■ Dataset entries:

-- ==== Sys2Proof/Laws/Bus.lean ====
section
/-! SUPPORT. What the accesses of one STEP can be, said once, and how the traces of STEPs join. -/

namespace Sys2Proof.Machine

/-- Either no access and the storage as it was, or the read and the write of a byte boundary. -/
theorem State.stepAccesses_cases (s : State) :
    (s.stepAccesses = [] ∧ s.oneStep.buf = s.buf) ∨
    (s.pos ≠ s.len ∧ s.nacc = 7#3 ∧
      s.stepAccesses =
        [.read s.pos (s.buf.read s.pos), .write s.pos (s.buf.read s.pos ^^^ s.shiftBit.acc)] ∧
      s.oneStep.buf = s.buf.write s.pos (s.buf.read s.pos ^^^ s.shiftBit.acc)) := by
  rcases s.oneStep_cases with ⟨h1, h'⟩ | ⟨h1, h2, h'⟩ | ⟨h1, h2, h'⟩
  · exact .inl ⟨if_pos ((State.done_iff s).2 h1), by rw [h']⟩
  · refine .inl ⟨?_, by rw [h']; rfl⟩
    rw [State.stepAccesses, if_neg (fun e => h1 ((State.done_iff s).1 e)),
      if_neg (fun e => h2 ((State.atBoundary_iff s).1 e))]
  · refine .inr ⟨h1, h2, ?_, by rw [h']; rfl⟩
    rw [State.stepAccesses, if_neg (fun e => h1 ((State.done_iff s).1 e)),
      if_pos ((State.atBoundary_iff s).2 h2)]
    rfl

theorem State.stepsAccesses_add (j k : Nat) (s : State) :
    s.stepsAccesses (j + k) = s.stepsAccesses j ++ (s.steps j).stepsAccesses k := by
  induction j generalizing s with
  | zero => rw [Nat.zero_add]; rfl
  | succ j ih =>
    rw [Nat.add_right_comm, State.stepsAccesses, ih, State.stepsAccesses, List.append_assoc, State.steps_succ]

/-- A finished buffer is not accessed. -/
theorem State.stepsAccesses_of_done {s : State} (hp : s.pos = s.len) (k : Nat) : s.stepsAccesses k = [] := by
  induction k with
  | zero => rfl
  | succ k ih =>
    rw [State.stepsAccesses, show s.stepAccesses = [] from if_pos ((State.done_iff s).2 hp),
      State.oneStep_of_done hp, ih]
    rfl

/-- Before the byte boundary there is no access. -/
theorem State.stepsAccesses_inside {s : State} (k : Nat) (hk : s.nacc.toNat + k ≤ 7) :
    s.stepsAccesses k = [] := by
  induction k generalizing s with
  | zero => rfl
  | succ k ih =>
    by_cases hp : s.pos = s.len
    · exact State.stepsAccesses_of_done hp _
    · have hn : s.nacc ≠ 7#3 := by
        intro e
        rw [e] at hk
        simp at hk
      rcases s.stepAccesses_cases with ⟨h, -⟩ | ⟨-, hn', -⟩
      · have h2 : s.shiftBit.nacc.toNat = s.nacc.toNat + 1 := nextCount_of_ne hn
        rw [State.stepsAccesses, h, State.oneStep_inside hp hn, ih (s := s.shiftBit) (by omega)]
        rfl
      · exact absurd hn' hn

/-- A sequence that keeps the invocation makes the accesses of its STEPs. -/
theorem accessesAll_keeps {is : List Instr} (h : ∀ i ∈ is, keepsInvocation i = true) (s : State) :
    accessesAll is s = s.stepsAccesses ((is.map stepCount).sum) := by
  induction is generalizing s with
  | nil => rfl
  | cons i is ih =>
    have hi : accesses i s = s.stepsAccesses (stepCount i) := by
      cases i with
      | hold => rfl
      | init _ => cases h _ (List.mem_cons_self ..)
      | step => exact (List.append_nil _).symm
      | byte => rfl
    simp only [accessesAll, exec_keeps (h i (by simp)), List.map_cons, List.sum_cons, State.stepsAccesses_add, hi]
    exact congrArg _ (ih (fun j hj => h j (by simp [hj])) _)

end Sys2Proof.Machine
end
...
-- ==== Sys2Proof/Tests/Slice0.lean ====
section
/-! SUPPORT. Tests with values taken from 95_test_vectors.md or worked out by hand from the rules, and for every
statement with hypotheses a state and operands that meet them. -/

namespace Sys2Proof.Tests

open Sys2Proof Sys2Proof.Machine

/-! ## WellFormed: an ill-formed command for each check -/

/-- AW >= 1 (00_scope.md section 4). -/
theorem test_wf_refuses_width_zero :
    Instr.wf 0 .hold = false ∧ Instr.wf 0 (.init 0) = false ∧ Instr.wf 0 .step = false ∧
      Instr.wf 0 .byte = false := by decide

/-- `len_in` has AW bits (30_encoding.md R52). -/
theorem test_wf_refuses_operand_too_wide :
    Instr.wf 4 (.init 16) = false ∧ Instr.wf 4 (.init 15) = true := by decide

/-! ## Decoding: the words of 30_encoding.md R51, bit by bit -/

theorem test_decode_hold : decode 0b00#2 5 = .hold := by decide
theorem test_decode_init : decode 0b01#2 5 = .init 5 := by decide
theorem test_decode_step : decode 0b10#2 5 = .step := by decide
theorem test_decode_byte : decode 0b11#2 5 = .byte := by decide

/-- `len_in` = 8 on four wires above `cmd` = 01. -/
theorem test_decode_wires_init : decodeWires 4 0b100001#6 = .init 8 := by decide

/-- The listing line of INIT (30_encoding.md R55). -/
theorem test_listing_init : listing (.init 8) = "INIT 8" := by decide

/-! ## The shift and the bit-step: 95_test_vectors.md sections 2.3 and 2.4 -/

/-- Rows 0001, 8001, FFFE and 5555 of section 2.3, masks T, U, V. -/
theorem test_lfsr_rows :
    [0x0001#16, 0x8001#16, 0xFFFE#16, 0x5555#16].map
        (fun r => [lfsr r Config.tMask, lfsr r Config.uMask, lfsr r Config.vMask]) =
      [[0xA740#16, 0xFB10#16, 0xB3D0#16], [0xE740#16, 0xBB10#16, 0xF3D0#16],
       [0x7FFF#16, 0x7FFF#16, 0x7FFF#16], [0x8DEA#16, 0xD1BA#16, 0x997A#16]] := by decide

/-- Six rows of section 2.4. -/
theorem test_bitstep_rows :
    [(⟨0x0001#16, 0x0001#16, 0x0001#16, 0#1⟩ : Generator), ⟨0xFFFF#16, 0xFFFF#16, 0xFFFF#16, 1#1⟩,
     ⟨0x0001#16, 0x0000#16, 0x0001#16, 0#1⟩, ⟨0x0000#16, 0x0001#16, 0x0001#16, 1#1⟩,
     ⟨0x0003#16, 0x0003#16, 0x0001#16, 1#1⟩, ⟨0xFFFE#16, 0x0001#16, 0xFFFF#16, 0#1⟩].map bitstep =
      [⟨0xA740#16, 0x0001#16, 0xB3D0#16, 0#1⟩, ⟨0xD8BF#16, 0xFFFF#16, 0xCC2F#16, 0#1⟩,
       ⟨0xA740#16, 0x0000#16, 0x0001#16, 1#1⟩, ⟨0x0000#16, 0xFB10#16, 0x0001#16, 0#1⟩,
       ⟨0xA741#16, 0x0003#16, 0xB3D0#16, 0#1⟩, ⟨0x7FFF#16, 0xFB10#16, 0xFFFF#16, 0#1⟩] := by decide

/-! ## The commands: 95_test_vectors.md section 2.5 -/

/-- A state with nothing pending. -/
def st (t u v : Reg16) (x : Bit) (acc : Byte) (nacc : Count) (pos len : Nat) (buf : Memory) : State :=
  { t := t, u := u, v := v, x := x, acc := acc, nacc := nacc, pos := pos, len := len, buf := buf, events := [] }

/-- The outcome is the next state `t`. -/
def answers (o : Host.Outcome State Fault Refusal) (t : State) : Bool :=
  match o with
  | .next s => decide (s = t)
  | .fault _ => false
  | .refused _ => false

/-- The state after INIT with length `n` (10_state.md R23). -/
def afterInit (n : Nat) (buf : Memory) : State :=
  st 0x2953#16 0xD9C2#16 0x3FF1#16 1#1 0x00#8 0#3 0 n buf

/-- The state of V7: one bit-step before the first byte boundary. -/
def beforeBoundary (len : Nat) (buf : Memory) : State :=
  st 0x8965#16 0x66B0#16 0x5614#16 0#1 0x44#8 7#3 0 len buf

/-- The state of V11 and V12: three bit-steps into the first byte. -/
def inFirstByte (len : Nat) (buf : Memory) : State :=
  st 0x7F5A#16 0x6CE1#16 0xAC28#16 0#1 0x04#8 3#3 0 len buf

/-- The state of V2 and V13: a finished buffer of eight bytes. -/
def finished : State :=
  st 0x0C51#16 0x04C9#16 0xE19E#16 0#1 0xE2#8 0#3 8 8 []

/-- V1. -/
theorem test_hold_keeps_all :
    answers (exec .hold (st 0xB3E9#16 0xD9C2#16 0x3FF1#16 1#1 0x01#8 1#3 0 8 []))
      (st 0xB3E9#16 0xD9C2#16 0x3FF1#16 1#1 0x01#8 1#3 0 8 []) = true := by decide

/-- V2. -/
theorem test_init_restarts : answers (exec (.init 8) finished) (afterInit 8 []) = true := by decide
==
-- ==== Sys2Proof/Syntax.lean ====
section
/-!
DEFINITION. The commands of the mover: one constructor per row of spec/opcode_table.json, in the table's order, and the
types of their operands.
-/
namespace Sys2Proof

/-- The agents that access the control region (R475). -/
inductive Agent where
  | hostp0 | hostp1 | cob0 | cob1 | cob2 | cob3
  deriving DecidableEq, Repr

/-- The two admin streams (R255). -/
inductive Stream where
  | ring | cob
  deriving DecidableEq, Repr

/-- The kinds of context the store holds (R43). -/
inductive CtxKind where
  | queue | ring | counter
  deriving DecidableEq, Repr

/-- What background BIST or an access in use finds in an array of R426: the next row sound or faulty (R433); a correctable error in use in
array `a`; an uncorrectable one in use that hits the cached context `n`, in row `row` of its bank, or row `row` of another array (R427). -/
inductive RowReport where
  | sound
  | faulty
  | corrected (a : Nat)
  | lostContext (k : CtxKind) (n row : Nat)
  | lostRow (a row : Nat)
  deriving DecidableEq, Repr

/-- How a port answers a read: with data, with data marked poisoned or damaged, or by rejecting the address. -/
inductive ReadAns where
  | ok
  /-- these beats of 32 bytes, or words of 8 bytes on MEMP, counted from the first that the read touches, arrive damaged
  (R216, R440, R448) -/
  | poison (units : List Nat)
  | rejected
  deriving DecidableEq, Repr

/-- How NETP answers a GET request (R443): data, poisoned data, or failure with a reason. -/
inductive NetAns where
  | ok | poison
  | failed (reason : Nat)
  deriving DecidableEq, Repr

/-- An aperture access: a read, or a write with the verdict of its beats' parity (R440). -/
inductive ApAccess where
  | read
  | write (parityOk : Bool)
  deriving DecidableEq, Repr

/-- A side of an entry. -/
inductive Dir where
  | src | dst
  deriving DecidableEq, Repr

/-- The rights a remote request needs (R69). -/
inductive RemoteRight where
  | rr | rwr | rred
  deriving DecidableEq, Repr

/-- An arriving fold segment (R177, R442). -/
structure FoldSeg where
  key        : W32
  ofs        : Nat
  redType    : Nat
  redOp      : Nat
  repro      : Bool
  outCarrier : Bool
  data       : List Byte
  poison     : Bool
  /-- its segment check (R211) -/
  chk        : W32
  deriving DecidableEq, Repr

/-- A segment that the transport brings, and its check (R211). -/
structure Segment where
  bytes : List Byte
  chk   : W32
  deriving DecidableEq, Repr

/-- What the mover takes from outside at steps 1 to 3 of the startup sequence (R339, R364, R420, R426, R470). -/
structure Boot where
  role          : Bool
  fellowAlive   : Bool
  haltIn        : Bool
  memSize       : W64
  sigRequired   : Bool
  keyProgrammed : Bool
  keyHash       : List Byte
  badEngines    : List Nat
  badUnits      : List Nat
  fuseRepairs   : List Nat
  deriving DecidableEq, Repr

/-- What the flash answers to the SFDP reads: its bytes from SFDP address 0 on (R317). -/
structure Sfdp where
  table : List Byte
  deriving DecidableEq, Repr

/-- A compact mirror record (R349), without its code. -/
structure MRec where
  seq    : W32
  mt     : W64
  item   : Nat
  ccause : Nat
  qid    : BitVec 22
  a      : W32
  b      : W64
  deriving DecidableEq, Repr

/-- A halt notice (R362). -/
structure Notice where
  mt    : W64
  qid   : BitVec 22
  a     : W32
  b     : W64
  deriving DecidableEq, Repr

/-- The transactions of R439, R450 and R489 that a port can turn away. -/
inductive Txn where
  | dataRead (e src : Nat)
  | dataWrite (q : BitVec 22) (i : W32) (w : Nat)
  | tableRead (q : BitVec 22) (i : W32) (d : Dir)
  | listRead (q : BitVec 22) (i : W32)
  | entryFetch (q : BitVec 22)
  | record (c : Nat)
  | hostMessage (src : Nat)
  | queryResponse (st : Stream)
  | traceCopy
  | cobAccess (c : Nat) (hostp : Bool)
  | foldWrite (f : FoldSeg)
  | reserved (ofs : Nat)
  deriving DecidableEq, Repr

■ Requirement: Can you repeat, word for word, every line above from the one containing "W32) (w : Nat)" down to the one containing "(hostp : Bool)", including both?

■ Solution:
  | dataWrite (q : BitVec 22) (i : W32) (w : Nat)
  | tableRead (q : BitVec 22) (i : W32) (d : Dir)
  | listRead (q : BitVec 22) (i : W32)
  | entryFetch (q : BitVec 22)
  | record (c : Nat)
  | hostMessage (src : Nat)
  | queryResponse (st : Stream)
  | traceCopy
  | cobAccess (c : Nat) (hostp : Bool)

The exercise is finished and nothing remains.